Friday, February 24, 2012

#10: Stay Connected to Other People


You’ve read the poems, listened to the songs, heard the stories and perhaps experienced it yourself---when people are in love they want to spend every waking moment together. That’s all fine and good but when that happens, the other people in their lives move on to other things.
To be fair, the older we get the harder it is to maintain and develop relationships. When we enter into a committed relationship like marriage, priorities change and without thought, planning and effort, we could lose great friendships that we worked to so hard to build.
Couples should definitely take the time they need and get to know each other better. People are generally understanding when it comes to that. However, make sure to keep family and friends in the loop. Make an occasional call, send an email or a text to stay connected---you'll be glad you did. Why?
Keeping connected to people outside of a romantic relationship is enriching and beneficial, whether done individually or as a couple. Healthy connections can provide a breath of fresh air into a marriage. When we make time to connect with others, we get a break from “our world” and can focus on other things or people; we can relax and enjoy the company of others; we can learn and share; and we can provide assistance or contribute to something bigger than 'us'. Experts say that such connections make us healthier and happier individuals.
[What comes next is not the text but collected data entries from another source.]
-- ==== Sys2Proof/Machine/Script.lean ====
section
/-! DEFINITION. Event scripts and traces (30_encoding.md R103-R105): the lines as data, what a line does
to the machine, the run of a script, and the text of script lines and trace lines (log 24). -/

namespace Sys2Proof.Machine

open Sys2Proof

/-- The `data=` argument of an RX_GOOD line: bytes or a frame macro (R104). R104 gives the arguments of `FINAL` no
width: they are the u64 operands of `encode_final` (R123), of which the low 32 bits are sent (DEDUCED, safe,
log 24). -/
inductive FrameArg where
  | bytes (l : List Byte)
  | poll (seq : Byte)
  | resp (seq : Byte)
  | final (seq : Byte) (a b c : U64)
  deriving DecidableEq, Repr

/-- The bytes a frame macro expands to, under the parameter record in force (R104). -/
def FrameArg.expand (P : Params) : FrameArg → List Byte
  | .bytes l => l
  | .poll seq => encodePoll P seq
  | .resp seq => encodeResponse P seq
  | .final seq a b c => encodeFinal P seq a b c

/-- A line of an event script (R103). -/
inductive ScriptLine where
  | reset (role : BitVec 1) (antDly : U16)
  | txDone (ts : BitVec 40)
  | txErr
  | rxGood (ts : BitVec 40) (data : FrameArg)
  | rxTimeout
  | rxErr
  | delayDone
  deriving DecidableEq, Repr

/-- The event of an EV line. None for RESET, and none for an RX_GOOD of more than 255 bytes: no event word carries
it, so the line offers nothing (I19; log 21). -/
def ScriptLine.event (P : Params) : ScriptLine → Option Event
  | .reset _ _ => none
  | .txDone ts => some (.txDone (TsBytes.ofTimestamp ts))
  | .txErr => some .txErr
  | .rxGood ts data =>
    let f := data.expand P
    if f.length ≤ maxLen then some (.rxGood (TsBytes.ofTimestamp ts) f) else none
  | .rxTimeout => some .rxTimeout
  | .rxErr => some .rxErr
  | .delayDone => some .delayDone

/-- What a line does before any step runs: RESET resets; EV adds its event to those the environment will
offer, which the block consumes one a step once it waits (R103). -/
def ScriptLine.place (l : ScriptLine) (s : State) : State :=
  match l with
  | .reset role antDly => s.hardReset role antDly
  | l =>
    match l.event s.params with
    | some ev => { s with events := s.events ++ encodeEvent ev }
    | none => s

/-- A whole script placed at once; a RESET discards what stands on the port before it. -/
def placeScript (ls : List ScriptLine) (s : State) : State :=
  ls.foldl (fun s l => l.place s) s

/-! ### The run of a script, line by line (R103) -/

/-- One step or run after another; a stop stays. -/
def andThen (r : Res) (f : State → Res) : Res :=
  match r with
  | .next s => f s
  | .fault e => .fault e
  | .refused e => .refused e

/-- The block is in a phase in which the environment may offer an event (R260 (a)). -/
def State.waits (s : State) : Bool := s.phase == phAwait || s.phase == phPause

/-- At most `n` internal steps, until the block waits. -/
def internalSteps : Nat → State → Res
  | 0, s => .next s
  | n + 1, s => if s.waits then .next s else andThen (step s) (internalSteps n)

/-- Every internal step the block can take: two at most (R324), and the step of a stuck block changes nothing
when it is taken again (R290). -/
def settle (s : State) : Res := internalSteps 2 s

/-- One line run: RESET resets; an EV line offers its one event word once the block waits, and the block consumes
it. An event is not offered to a block that does not wait, or where no word carries it (I19). -/
def ScriptLine.run (l : ScriptLine) (s : State) : Res :=
  match l with
  | .reset role antDly => .next (s.hardReset role antDly)
  | l =>
    andThen (settle s) fun s =>
      match l.event s.params with
      | some ev => if s.waits then step { s with events := s.events ++ encodeEvent ev } else .next s
      | none => .next s

/-- A whole script run, with the internal steps after its last line (R103). -/
def runScript : List ScriptLine → State → Res
  | [], s => settle s
  | l :: ls, s => andThen (l.run s) (runScript ls)

/-! ### Text -/

/-- An upper-case hexadecimal digit. -/
def hexDigit (n : Nat) : String :=
  String.singleton (['0', '1', '2', '3', '4', '5', '6', '7', '8', '9', 'A', 'B', 'C', 'D', 'E',
    'F'].getD n '0')

/-- `n` hexadecimal digits of a value. -/
def hexText : Nat → Nat → String
  | 0, _ => ""
  | n + 1, v => hexText n (v / 16) ++ hexDigit (v % 16)

/-- Bytes in wire order, separated by spaces (R105). -/
def bytesText (l : List Byte) : String := " ".intercalate (l.map fun b => hexText 2 b.toNat)

/-- A bit as 0 or 1. -/
def bitText (b : Bool) : String := if b then "1" else "0"

/-- `rxto=` of R105. -/
def rxtoText : RxTimeout → String
  | .noTimeout => "NONE"
  | .resp => "RESP"
  | .final => "FINAL"

/-- A command line of the trace (R105). -/
def commandText : Command → String
  | .tx mode rxa rxto dly data =>
    "CMD TX mode=" ++ (match mode with | .immediate => "IMM" | .delayed => "DLY") ++
      " rxa=" ++ bitText rxa ++ " rxto=" ++ rxtoText rxto ++ " dly=" ++ hexText 8 dly.toNat ++
      " data=" ++ bytesText data
  | .armRx rxto => "CMD ARM_RX rxto=" ++ rxtoText rxto
  | .resetRx => "CMD RESET_RX"
  | .clearStatus => "CMD CLEAR_STATUS"
  | .wait dsel => "CMD WAIT " ++ (match dsel with | .interRanging => "INTER" | .finalRepeatPause => "PAUSE")

/-- A result line of the trace (R105). -/
def resultText (r : ResultRecord) : String :=
  "RESULT tof=" ++ toString r.tof.toInt ++ " degen=" ++ bitText r.degen ++ " Ra=" ++
    toString r.ra.toNat ++ " Rb=" ++ toString r.rb.toNat ++ " Da=" ++ toString r.da.toNat ++
    " Db=" ++ toString r.db.toNat

/-- The trace of a run, one line an output, in emission order (R73, R105). -/
def traceText (s : State) : List String :=
  s.trace.map fun o =>
    match o with
    | .cmd c => commandText c
    | .res r => resultText r

/-- A macro argument: 8 digits, or 16 where it needs more. -/
def argText (v : U64) : String := "0x" ++ hexText (if v.toNat < 2 ^ 32 then 8 else 16) v.toNat

/-- The `data=` argument as written (R103, R104). -/
def frameArgText : FrameArg → String
  | .bytes l => bytesText l
  | .poll seq => "POLL(0x" ++ hexText 2 seq.toNat ++ ")"
  | .resp seq => "RESP(0x" ++ hexText 2 seq.toNat ++ ")"
  | .final seq a b c =>
    "FINAL(0x" ++ hexText 2 seq.toNat ++ ", " ++ argText a ++ ", " ++ argText b ++ ", " ++
      argText c ++ ")"

/-- A script line as written (R103). -/
def scriptText : ScriptLine → String
  | .reset role antDly =>
    "RESET role=" ++ (if role = 0#1 then "INITIATOR" else "RESPONDER") ++ " ant_dly=" ++
      hexText 4 antDly.toNat
  | .txDone ts => "EV TX_DONE ts=" ++ hexText 10 ts.toNat
  | .txErr => "EV TX_ERR"
  | .rxGood ts data => "EV RX_GOOD ts=" ++ hexText 10 ts.toNat ++ " data=" ++ frameArgText data
  | .rxTimeout => "EV RX_TIMEOUT"
  | .rxErr => "EV RX_ERR"
  | .delayDone => "EV DELAY_DONE"

end Sys2Proof.Machine
end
Be creative when you’re connecting with others. You don’t always have to do lunch, dinner or coffee. You can meet to workout, go to an event, go shopping or sight-seeing, work on a project together, or do anything that you are both interested in. Finding a variety of ways to connect will keep things interesting and fresh.

What I value the most about keeping connected to others is that it helps to keep me grounded and I am usually participating as an individual and not as part of a couple—there’s a difference.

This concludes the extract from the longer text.